What is needed is an exact copy of every entry.

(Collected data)
********
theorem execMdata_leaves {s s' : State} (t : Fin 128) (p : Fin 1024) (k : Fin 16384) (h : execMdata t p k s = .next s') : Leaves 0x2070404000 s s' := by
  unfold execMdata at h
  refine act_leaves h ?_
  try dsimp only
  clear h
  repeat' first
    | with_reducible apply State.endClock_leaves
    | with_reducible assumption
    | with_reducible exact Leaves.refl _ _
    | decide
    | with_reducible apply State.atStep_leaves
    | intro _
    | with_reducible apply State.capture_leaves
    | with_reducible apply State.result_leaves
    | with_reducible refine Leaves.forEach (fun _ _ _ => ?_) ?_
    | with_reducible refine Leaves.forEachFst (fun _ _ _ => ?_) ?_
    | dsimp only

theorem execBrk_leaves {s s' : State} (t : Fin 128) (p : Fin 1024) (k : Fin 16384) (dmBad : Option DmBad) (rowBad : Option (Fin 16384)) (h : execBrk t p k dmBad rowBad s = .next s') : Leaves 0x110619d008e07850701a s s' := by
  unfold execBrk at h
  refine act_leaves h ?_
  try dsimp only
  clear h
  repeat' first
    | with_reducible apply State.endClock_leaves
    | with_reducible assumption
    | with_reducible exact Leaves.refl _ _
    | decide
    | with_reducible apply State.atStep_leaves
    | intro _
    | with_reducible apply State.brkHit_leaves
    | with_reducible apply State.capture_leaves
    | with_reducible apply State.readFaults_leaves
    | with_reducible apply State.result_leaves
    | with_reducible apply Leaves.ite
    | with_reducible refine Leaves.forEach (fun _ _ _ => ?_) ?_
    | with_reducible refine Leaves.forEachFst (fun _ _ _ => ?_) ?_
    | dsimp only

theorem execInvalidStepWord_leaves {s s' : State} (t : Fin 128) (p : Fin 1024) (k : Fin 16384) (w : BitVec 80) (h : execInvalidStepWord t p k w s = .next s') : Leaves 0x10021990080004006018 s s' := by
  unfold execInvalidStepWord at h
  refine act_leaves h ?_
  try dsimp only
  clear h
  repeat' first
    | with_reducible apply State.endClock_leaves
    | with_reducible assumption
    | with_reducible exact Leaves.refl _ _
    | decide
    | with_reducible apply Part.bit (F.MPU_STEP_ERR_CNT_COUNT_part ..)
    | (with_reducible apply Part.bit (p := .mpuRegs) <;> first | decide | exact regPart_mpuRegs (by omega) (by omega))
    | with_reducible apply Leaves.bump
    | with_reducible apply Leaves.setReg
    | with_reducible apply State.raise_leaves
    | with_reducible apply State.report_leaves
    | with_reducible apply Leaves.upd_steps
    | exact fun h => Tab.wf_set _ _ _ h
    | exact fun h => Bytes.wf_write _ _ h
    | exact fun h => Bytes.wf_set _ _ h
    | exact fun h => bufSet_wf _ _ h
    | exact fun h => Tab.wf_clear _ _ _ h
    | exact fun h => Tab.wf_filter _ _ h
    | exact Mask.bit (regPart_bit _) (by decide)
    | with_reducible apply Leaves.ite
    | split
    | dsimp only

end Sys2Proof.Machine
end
********
# Result for this task
theorem execMdata_leaves {s s' : State} (t : Fin 128) (p : Fin 1024) (k : Fin 16384) (h : execMdata t p k s = .next s') : Leaves 0x2070404000 s s' := by
  unfold execMdata at h
  refine act_leaves h ?_
  try dsimp only
  clear h
  repeat' first
    | with_reducible apply State.endClock_leaves
    | with_reducible assumption
    | with_reducible exact Leaves.refl _ _
    | decide
    | with_reducible apply State.atStep_leaves
    | intro _
    | with_reducible apply State.capture_leaves
    | with_reducible apply State.result_leaves
    | with_reducible refine Leaves.forEach (fun _ _ _ => ?_) ?_
    | with_reducible refine Leaves.forEachFst (fun _ _ _ => ?_) ?_
    | dsimp only

theorem execBrk_leaves {s s' : State} (t : Fin 128) (p : Fin 1024) (k : Fin 16384) (dmBad : Option DmBad) (rowBad : Option (Fin 16384)) (h : execBrk t p k dmBad rowBad s = .next s') : Leaves 0x110619d008e07850701a s s' := by
  unfold execBrk at h
  refine act_leaves h ?_
  try dsimp only
  clear h
  repeat' first
    | with_reducible apply State.endClock_leaves
    | with_reducible assumption
    | with_reducible exact Leaves.refl _ _
    | decide
    | with_reducible apply State.atStep_leaves
    | intro _
    | with_reducible apply State.brkHit_leaves
    | with_reducible apply State.capture_leaves
    | with_reducible apply State.readFaults_leaves
    | with_reducible apply State.result_leaves
    | with_reducible apply Leaves.ite
    | with_reducible refine Leaves.forEach (fun _ _ _ => ?_) ?_
    | with_reducible refine Leaves.forEachFst (fun _ _ _ => ?_) ?_
    | dsimp only

theorem execInvalidStepWord_leaves {s s' : State} (t : Fin 128) (p : Fin 1024) (k : Fin 16384) (w : BitVec 80) (h : execInvalidStepWord t p k w s = .next s') : Leaves 0x10021990080004006018 s s' := by
  unfold execInvalidStepWord at h
  refine act_leaves h ?_
  try dsimp only
  clear h
  repeat' first
    | with_reducible apply State.endClock_leaves
    | with_reducible assumption
    | with_reducible exact Leaves.refl _ _
    | decide
    | with_reducible apply Part.bit (F.MPU_STEP_ERR_CNT_COUNT_part ..)
    | (with_reducible apply Part.bit (p := .mpuRegs) <;> first | decide | exact regPart_mpuRegs (by omega) (by omega))
    | with_reducible apply Leaves.bump
    | with_reducible apply Leaves.setReg
    | with_reducible apply State.raise_leaves
    | with_reducible apply State.report_leaves
    | with_reducible apply Leaves.upd_steps
    | exact fun h => Tab.wf_set _ _ _ h
    | exact fun h => Bytes.wf_write _ _ h
    | exact fun h => Bytes.wf_set _ _ h
    | exact fun h => bufSet_wf _ _ h
    | exact fun h => Tab.wf_clear _ _ _ h
    | exact fun h => Tab.wf_filter _ _ h
    | exact Mask.bit (regPart_bit _) (by decide)
    | with_reducible apply Leaves.ite
    | split
    | dsimp only

end Sys2Proof.Machine
end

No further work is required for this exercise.